Below are records; quote them exactly from the first line through the line that contains "runs it. -/".
------ Available data ------
-- ==== Sys2Proof/Machine/Core.lean ====
section
/-! DEFINITION. The machine as the host runs it. -/

def Sys2Proof.core : Host.Core := { State := Sys2Proof.Machine.State, Fault := Sys2Proof.Machine.Fault, Refusal := Sys2Proof.Machine.Refusal, step := Sys2Proof.Machine.step, reset := Sys2Proof.Machine.State.reset }
end

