/-- While RESET is not asserted and no hold is running, FRAME_RECEIVE answers a next state that differs in the
line alone. A frame that fails its checks or is addressed to another node leaves the acknowledgement slot
empty. A sound frame for the part is answered ACK and takes the lowest-numbered free slot; a REPLY then
closes the exchange open with its source, which the slot remembers, and a frame of another class closes
none; that the slot is the lowest-numbered is the model's choice (log 83). With all four slots full it is
answered HOLD. (09_the_site_line.md, R178, R184, R186) -/
def Obligations.FrameReceive : Prop :=
  ∀ (s : State) (bytes : List Byte), s.resetHeld = false → s.line.rxHold = none → s.line.txHold = none →
    ((parseFrame bytes = none ∨ ∃ d f, parseFrame bytes = some (d, f) ∧ d ≠ 1) →
      exec (.frameReceive bytes) s = .next { s with line := { s.line with answered := .nothing } })
    ∧ (∀ (f : InFrame) (n : Nat), parseFrame bytes = some (1, f) → 1 ≤ n → n ≤ 4 →
        (∀ t ∈ s.line.slots, t.number ≠ n) →
        (∀ k, 1 ≤ k → k < n → ∃ t ∈ s.line.slots, t.number = k) →
        let e := s.line.exchanges.find? (fun x => x.dest = f.source)
        (f.cls ≠ .reply →
          exec (.frameReceive bytes) s = .next { s with line := { s.line with
            slots := s.line.slots ++ [{ number := n, frame := f, closes := none }], answered := .ack } })
        ∧ (f.cls = .reply →
          exec (.frameReceive bytes) s = .next { s with line := { s.line with
            slots := s.line.slots ++ [{ number := n, frame := f, closes := e }]
            exchanges := s.line.exchanges.filter (fun x => x.dest ≠ f.source), answered := .ack } }))
    ∧ (∀ f : InFrame, parseFrame bytes = some (1, f) →
        (∀ k, 1 ≤ k → k ≤ 4 → ∃ t ∈ s.line.slots, t.number = k) →
        exec (.frameReceive bytes) s = .next { s with line := { s.line with
          rxHold := some f, answered := .hold } })

/-- While RESET is not asserted, RECEIVE_HOLD_EXPIRY with a frame on hold answers REFUSE and discards the frame:
no slot, no exchange and nothing else of the state changes. (09_the_site_line.md, R186) -/
def Obligations.ReceiveHoldExpiry : Prop :=
  ∀ (s : State) (f : InFrame), s.resetHeld = false → s.line.rxHold = some f →
    exec .receiveHoldExpiry s = .next { s with line := { s.line with rxHold := none, answered := .refuse } }

/-- When the frame in a slot may be dispatched, is of a kind the part does not know (or says what its class and
kind do not allow), closes no exchange, and no frame is on hold, UNKNOWN_KIND_FRAME frees the slot. From a
known node nothing else changes; from an unknown node, or from address 1, an UNKNOWN_NODE notice is raised
with the address as its subject. (09_the_site_line.md, R187; 08_requests_and_rights.md, R169) -/
def Obligations.UnknownKindFrame : Prop :=
  ∀ (s : State) (n : Nat) (x : Slot), s.line.dispatchable n = some x → x.closes = none →
    x.frame.message none = .unknown → s.line.rxHold = none →
    let u : State := { s with line := { s.line with slots := s.line.slots.filter (fun y => y.number ≠ n) } }
    (x.frame.source ≠ 1 → (s.node? x.frame.source).isSome →
      exec (.unknownKindFrame n) s = .next u)
    ∧ (x.frame.source = 1 ∨ s.node? x.frame.source = none →
      exec (.unknownKindFrame n) s = .next (raise .unknownNode .nodes x.frame.source none u))

/-- While RESET is not asserted and no hold is running, let f be the first frame of the queue that is an
all-call or whose node has no open exchange. When another node drives a lower class (or the same class from
an address not above 1), nothing changes. When the part wins, the frame's bytes have been driven; an
all-call leaves the queue; ACK takes an ORDER or QUERY out of the queue and opens an exchange with its node,
and takes a REPLY out of the queue; HOLD starts the wait; REFUSE or nothing drops a REPLY. Nothing but the
line changes in these cases. (09_the_site_line.md, R179, R182, R183, R184, R189) -/
def Obligations.SendFrame : Prop :=
  ∀ (s : State) (others : List (Nat × Nat)) (f : OutFrame), s.resetHeld = false →
    s.line.rxHold = none → s.line.txHold = none → s.line.nextToSend = some f →
    let u := s.onLine (fun l => { l with sent := f.bytes })
    ((∃ c ∈ others, c.1 < f.cls.code ∨ (c.1 = f.cls.code ∧ c.2 ≤ 1)) →
      ∀ answer, exec (.sendFrame others answer) s = .next s)
    ∧ ((∀ c ∈ others, f.cls.code < c.1 ∨ (f.cls.code = c.1 ∧ 1 < c.2)) →
      (f.dest = 0 → ∀ answer, exec (.sendFrame others answer) s = .next (u.onLine (Line.leave f)))
      ∧ (f.dest ≠ 0 →
        ((f.cls = .order ∨ f.cls = .query) →
          exec (.sendFrame others .ack) s = .next (u.onLine (fun l => { Line.leave f l with
            exchanges := l.exchanges ++
              [{ id := f.id, dest := f.dest, kind := f.kind, purpose := f.purpose }] })))
        ∧ (f.cls = .reply →
          exec (.sendFrame others .ack) s = .next (u.onLine (Line.leave f))
          ∧ exec (.sendFrame others .refuse) s = .next (u.onLine (Line.leave f))
          ∧ exec (.sendFrame others .nothing) s = .next (u.onLine (Line.leave f)))
        ∧ exec (.sendFrame others .hold) s = .next (u.onLine (fun l => { l with txHold := some f.id }))))

/-- While RESET is not asserted and f is the frame whose destination holds, an ACK takes an ORDER or QUERY out
of the queue and opens an exchange with its node; a REFUSE and the expiry of the hold do the same thing, and
for an order sent with no reply awaited they take it out of the queue and change nothing else.
(09_the_site_line.md, R183, R184) -/
def Obligations.SendHold : Prop :=
  ∀ (s : State) (f : OutFrame), s.resetHeld = false → s.line.txHold = some f.id →
    s.line.queue.find? (fun g => g.id = f.id) = some f →
    ((f.cls = .order ∨ f.cls = .query) →
      exec (.sendHoldAnswer true) s = .next (s.onLine (fun l => { Line.leave f l with
        txHold := none
        exchanges := l.exchanges ++
          [{ id := f.id, dest := f.dest, kind := f.kind, purpose := f.purpose }] })))
    ∧ exec (.sendHoldAnswer false) s = exec .sendHoldExpiry s
    ∧ ((f.cls = .reply ∨ f.purpose = .nothing) →
      exec .sendHoldExpiry s = .next (s.onLine (fun l => { Line.leave f l with txHold := none })))

/-- While RESET is not asserted and an exchange is open with a node, REPLY_DEADLINE closes it. For an order sent
with no reply awaited and for ASK_LEVEL nothing else changes. For a boundary read in flight that serves no
pass poll, the feeder's unread mark is set, its boundary-wanted mark cleared and its read no longer in
flight, its points are kept, and nothing else changes (that this holds of a read a RESEAT_FEEDER has
overtaken too is the model's choice, log 77). With no exchange open nothing changes; that clause is the
model's choice (log 3). (09_the_site_line.md, R184; 02_tanks_and_the_fuel_estimate.md, R37;
04_metering_passes.md, R72, R80) -/
def Obligations.ReplyDeadline : Prop :=
  ∀ (s : State) (node : Nat), s.resetHeld = false →
    let u := s.onLine (fun l => { l with exchanges := l.exchanges.filter (fun x => x.dest ≠ node) })
    (s.line.exchangeWith node = none → exec (.replyDeadline node) s = .next s)
    ∧ (∀ e : Exchange, s.line.exchangeWith node = some e →
      (e.purpose = .nothing → exec (.replyDeadline node) s = .next u)
      ∧ (∀ tank serial, e.purpose = .askLevel tank serial → exec (.replyDeadline node) s = .next u)
      ∧ (∀ (n : Nat) (f : FeederRead), e.purpose = .readMeter n → (s.feederRec n).inFlight = some f →
        f.frame = e.id → f.boundary = true → f.servesPass = false →
        exec (.replyDeadline node) s = .next (u.updFeeder n (fun r =>
          { r with inFlight := none, unread := true, boundary := false }))))

/-- For every queue in order of class and every frame: put in as an ordinary frame it stands after every frame
of its class; put in as a boundary read it stands before every frame of its class; either way the queue is
still in order of class, and the frames of each other class stand as they did. (09_the_site_line.md, R180) -/
def Obligations.QueueOrder : Prop :=
  ∀ (q : List OutFrame) (f : OutFrame), q.Pairwise (fun a b => a.cls.code ≤ b.cls.code) →
    let sorted := fun p : List OutFrame => p.Pairwise (fun a b => a.cls.code ≤ b.cls.code)
    let only := fun (c : FrameClass) (p : List OutFrame) => p.filter (fun g => g.cls = c)
    sorted (queueBack q f) ∧ sorted (queueFront q f)
      ∧ only f.cls (queueBack q f) = only f.cls q ++ [f]
      ∧ only f.cls (queueFront q f) = f :: only f.cls q
      ∧ ∀ c, c ≠ f.cls → only c (queueBack q f) = only c q ∧ only c (queueFront q f) = only c q

/-- The link ring is 0 for the control port and the ring of the source's entry for a node. A claimed ring of 0,
1 or 3 gives the greater of the two numbers, never less than the link ring. With any other claim a request
of any kind, from any source that passes check 1, is refused RING_INVALID and nothing else is done. (R170) -/
def Obligations.EffectiveRing : Prop :=
  (∀ s : State, s.linkRing .port = 0 ∧ ∀ a, s.linkRing (.node a) = (s.nodeRec a).ring)
    ∧ (∀ link claimed, (claimed = 0 ∨ claimed = 1 ∨ claimed = 3) →
        effectiveRing link claimed = some (max link claimed) ∧ link ≤ max link claimed)
    ∧ (∀ (s u : State) (k : ReqKind) (src : Source) (p : Party) (q : Request),
        s.takes k src = some (p, q, u) → q.ring ≠ 0 → q.ring ≠ 1 → q.ring ≠ 3 →
        exec (k.command src) s = .next (deliver p { state := u, response := { answer := .ringInvalid } }))

/-- For every kind of request, taken from the control port: when the response in the slot afterwards is a
refusal, the state differs from the one before in the port alone. It holds whatever waits in the slot: with
no request of the kind there, nothing changes, which is the model's choice (log 3).
(08_requests_and_rights.md, R165, R174, R175) -/
def Obligations.RefusedRequestWritesNothing : Prop :=
  ∀ (k : ReqKind) (s t : State), exec (k.command .port) s = .next t →
    (∀ r : Response, t.port.response = some r → r.answer.refusal = true) →
    t = { s with port := t.port }

/-- When the frame in a slot may be dispatched, comes from a known node other than the part, and carries a
request of kind k, and the node's role is EQUIPMENT or k is TAKE_NOTICE, the slot is freed and an OUTCOME of
NOT_PERMITTED is offered to the node; nothing else is done. (08_requests_and_rights.md, R169;
09_the_site_line.md, R188) -/
def Obligations.EquipmentBarred : Prop :=
  ∀ (s : State) (k : ReqKind) (n : Nat) (x : Slot), s.line.dispatchable n = some x →
    x.frame.message x.closes = .request k → x.frame.source ≠ 1 → (s.node? x.frame.source).isSome →
    ((s.nodeRec x.frame.source).role = .equipment ∨ k = .takeNotice) →
    exec (k.command (.slot n)) s =
      .next (offerOutcome x.frame.source { answer := .notPermitted } (s.onLine (Line.freeAt n)))

/-- A LOOKUP at ring 0 that names a table and a record of it that is not FREE is answered DONE with the record's
number and every field as it stands, or the fields its field list names, in the record's own order, which is
the model's choice (log 45), as it is that a field named twice is accepted and returned once (log 81); a
field id the table does not hold is refused OUT_OF_RANGE. With index 0 it returns the header. No record
changes: the answer's state is the one in which the request was checked. (08_requests_and_rights.md, R162,
R163, R172) -/
def Obligations.LookupRecord : Prop :=
  ∀ (s u : State) (src : Source) (a : Asked) (t : TableId), Presents s .lookup src a u → a.ring = 0 →
    a.req.table = t.code → a.req.selector = 0 →
    (∀ pairs, a.req.index ≠ 0 → u.recordPairs t a.req.index = some pairs →
      (a.req.fields = [] → Answers (.lookup src) s a
        (shown u a.req.index pairs))
      ∧ (a.req.fields ≠ [] → (∀ p ∈ a.req.fields, p.1 ∈ t.fieldIds) → Answers (.lookup src) s a
        (shown u a.req.index (pairs.filter (fun p => p.1 ∈ a.req.fields.map Prod.fst))))
      ∧ ((∃ p ∈ a.req.fields, p.1 ∉ t.fieldIds) → Answers (.lookup src) s a
        (refuse .outOfRange u)))
    ∧ (a.req.index = 0 → a.req.fields = [] → Answers (.lookup src) s a
        (shown u 0 (u.header t)))
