-- ==== Sys2Proof/Tests/Slice0.lean ====
section
/-! SUPPORT. Tests of the model against the manual's worked examples and tables, the smoke tests of WellFormed,
and for each statement with hypotheses a theorem `witness_…` with concrete states that meet them, clause by
clause. -/

open Sys2Proof Sys2Proof.Machine

namespace Sys2Proof.Tests

/-! ## WellFormed: each check refuses an ill-formed command -/

theorem wf_refuses_slot_0 : (Instr.lookup (.slot 0)).wf = false ∧ (Instr.state 0).wf = false := by decide
theorem wf_refuses_slot_5 : (Instr.takeNotice (.slot 5)).wf = false ∧ (Instr.unknownKindFrame 5).wf = false := by
  decide
theorem wf_refuses_whole_byte_of_bits : (Instr.write [1] 8).wf = false ∧ (Instr.write [1] 7).wf = true := by decide
theorem wf_refuses_class_4 : (Instr.sendFrame [(4, 2)] .ack).wf = false := by decide
theorem wf_refuses_own_address : (Instr.sendFrame [(0, 1)] .ack).wf = false
    ∧ (Instr.replyDeadline 1).wf = false ∧ (Instr.replyDeadline 63).wf = false := by decide
theorem wf_refuses_set_49 : (Instr.coolDownDeadline 49).wf = false ∧ (Instr.coolDownDeadline 0).wf = false := by
  decide
theorem wf_refuses_bus_33 : (Instr.warmUpDeadline 33).wf = false ∧ (Instr.fuelWaitDeadline 0).wf = false
    ∧ (Instr.phaseDeadline 33).wf = false := by decide
theorem wf_refuses_ctx_3 : (Instr.gatheringDeadline 3).wf = false ∧ (Instr.fillDeadline 0).wf = false
    ∧ (Instr.settleDeadline 3).wf = false := by decide

/-! ## A small site -/

/-- A running set and a stopped one on one bus, a feeder, a tank with a gauge, and nodes of each role. -/
def site : State :=
  { State.reset with
    clock := 1000
    minutesTaken := 16
    nodes := [(1, ownNode), (2, { role := .equipment, ring := 3 }), (3, { role := .equipment, ring := 3 }),
      (4, { role := .equipment, ring := 3 }), (5, { role := .equipment, ring := 3 }),
      (6, { role := .equipment, ring := 3 }), (7, { role := .handheld, ring := 3 }),
      (8, { role := .stageStation, ring := 1 })]
    zones := [(1, { tag := 1, code1 := .full, code3 := .read, busCount := 1 }), (2, { tag := 2 })]
    tanks := [(1, { tag := 11, gauge := some 6, capacity := 100000, level := 50000, suppliedSets := 2
                    code := .full })]
    sets := [(1, { status := .inUse, tag := 5, node := 2, rated := 200, curve := ⟨240, 225, 215, 212, 218⟩
                   tank := some 1, op := .running, supplies := 1 }),
      (2, { status := .inUse, tag := 132, node := 3, rated := 200, curve := ⟨240, 225, 215, 212, 218⟩
            tank := some 1 })]
    tagIndex := [(5, [1, 2])]
    buses := [(1, { zone := 1, panel := 4, inputs := [some 1, some 2], state := .steady
                    supplying := some 1, feederCount := 1 })]
    feeders := [(1, { bus := 1, account := 2, meter := 5, rating := 100, refReading := 1000, refTime := 940 })]
    accounts := [(1, overheadAccount), (2, { status := .opened, tag := 22, code := .full, feederCount := 1 })] }

/-- A request frame at ring 0 on a record named by its index. -/
def reqOf (k : ReqKind) (t : TableId) (i : Nat) (fs : List (Nat × Nat)) : Request :=
  { kind := k.code, ring := 0, table := t.code, selector := 0, index := i, fields := fs }

/-- The request waits in the request slot. -/
def ask (q : Request) (s : State) : State := s.onPort (fun p => { p with request := some q })

/-- The request as it is checked, from the control port. -/
def asked (q : Request) : Asked := { party := .port, ring := q.ring, req := q }

/-- A request of any kind with a valid ring on the control port is presented to its checks. -/
theorem presents_ask (k : ReqKind) (t : TableId) (i : Nat) (fs : List (Nat × Nat)) (ring : Nat)
    (h : ring = 0 ∨ ring = 1 ∨ ring = 3) (s : State) :
    Presents (ask { reqOf k t i fs with ring } s) k .port (asked { reqOf k t i fs with ring })
      (ask { reqOf k t i fs with ring } s) := by
  rcases h with rfl | rfl | rfl <;> cases k <;> exact ⟨rfl, rfl⟩

/-- A frame waits in slot 1, and an earlier acknowledgement closed the exchange it answers, if any. -/
def heard (cls : FrameClass) (source kind : Nat) (payload : List Byte) (closes : Option Exchange) (s : State) :
    State :=
  s.onLine (fun l => { l with slots := [{ number := 1, frame := { cls, source, kind, payload }, closes }] })

/-- A report that waits in slot 1 from a node the site knows. -/
theorem reports_heard {source kind : Nat} {payload : List Byte} {s : State} {m : Message}
    (hl : s.line = {}) (hm : ({ cls := .alert, source, kind, payload } : InFrame).message none = m)
    (hk : s.knownNode source = true) : Reports (heard .alert source kind payload none s) 1 source m s := by
  refine ⟨{ number := 1, frame := { cls := .alert, source, kind, payload }, closes := none }, ?_, rfl, rfl, hm,
    ?_, hk⟩
  · simp [heard, Line.dispatchable]
  · cases s
    simp only at hl
    subst hl
    rfl

/-- A reply that waits in slot 1 and closed an exchange. -/
theorem replies_heard {source kind : Nat} {payload : List Byte} {e : Exchange} {s : State} {m : Message}
    (hl : s.line = {}) (hm : ({ cls := .reply, source, kind, payload } : InFrame).message (some e) = m)
    (he : kind = replyKind e.kind) (hk : s.knownNode source = true) :
    Replies (heard .reply source kind payload (some e) s) 1 source m e s := by
  refine ⟨{ number := 1, frame := { cls := .reply, source, kind, payload }, closes := some e }, ?_, rfl, rfl, he,
    hm, ?_, hk⟩
  · simp [heard, Line.dispatchable]
  · cases s
    simp only at hl
    subst hl
    rfl

/-! ## The manual's worked examples -/

set_option maxRecDepth 20000 in
/-- 10, "Formats": the CRC of the digits 1 to 9. -/
theorem crc_check_value : crc [0x31, 0x32, 0x33, 0x34, 0x35, 0x36, 0x37, 0x38, 0x39] = 0x29B1#16 := by decide

/-- 02, the table of curve values (R29). -/
theorem curve_table : (⟨240, 225, 215, 212, 218⟩ : Curve).sfc 540 = 215
    ∧ (⟨240, 225, 215, 212, 218⟩ : Curve).sfc 700 = 213 ∧ (⟨240, 225, 215, 212, 218⟩ : Curve).sfc 100 = 234
    ∧ (⟨240, 225, 215, 212, 218⟩ : Curve).sfc 900 = 215 ∧ (⟨240, 225, 215, 212, 218⟩ : Curve).sfc 1000 = 218 := by
  decide

/-- 02, "Worked example": set 14 of 200 kW before the pass end. -/
def set14 : SetRec :=
  { status := .inUse, rated := 200, curve := ⟨240, 225, 215, 212, 218⟩, noLoad := 3000, op := .running
    residue := 700, recentRate := 24000, energy := 1800, tank := some 6 }

theorem burn_example : (set14.burn 60).power = 108000 ∧ (set14.burn 60).load = 540
    ∧ (set14.burn 60).whole = 437 ∧ (set14.burn 60).residue = 700 ∧ (set14.burn 60).rate = 24555 := by decide

theorem endurance_example : enduranceOf 249563 24555 = 609 := by decide
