-- ==== Sys2Proof/Machine/Control.lean ====
section
/-!
DEFINITION. Control commands NOP, INIT, CLEAR (45_control.md R220 to R222).
-/

namespace Sys2Proof.Machine

/-- NOP (45_control.md R220): no state element changes. -/
def execNop (s : State) : Host.Outcome State Fault Refusal := whenLegal .nop (fun b => b) s

/-- INIT latches what the provider reports (45_control.md R221). -/
def Block.latchProvider (p : ProviderPort) (b : Block) : Block :=
  { b with wllen := p.len, wlmissing := p.missing, wlmalformed := p.malformed, wlchecked := true }

/-- INIT's effect in RESET (45_control.md R221): missing is tested before malformed; the latched values stay when an
error is raised. -/
def Block.initialise (p : ProviderPort) (b : Block) : Block :=
  if p.missing then (b.latchProvider p).raise .wordlistMissing
  else if p.malformed then (b.latchProvider p).raise .wordlistMalformed
  else { b.latchProvider p with phase := .text }

/-- INIT (45_control.md R221). -/
def execInit (s : State) : Host.Outcome State Fault Refusal :=
  whenLegal .init (Block.initialise s.provider) s

/-- CLEAR (45_control.md R222). -/
def execClear (s : State) : Host.Outcome State Fault Refusal := whenLegal .clear Block.openRun s

end Sys2Proof.Machine
end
------
> **Completed exercise**
-- ==== Sys2Proof/Machine/Core.lean ====
section
/-! DEFINITION. The machine as the host runs it. -/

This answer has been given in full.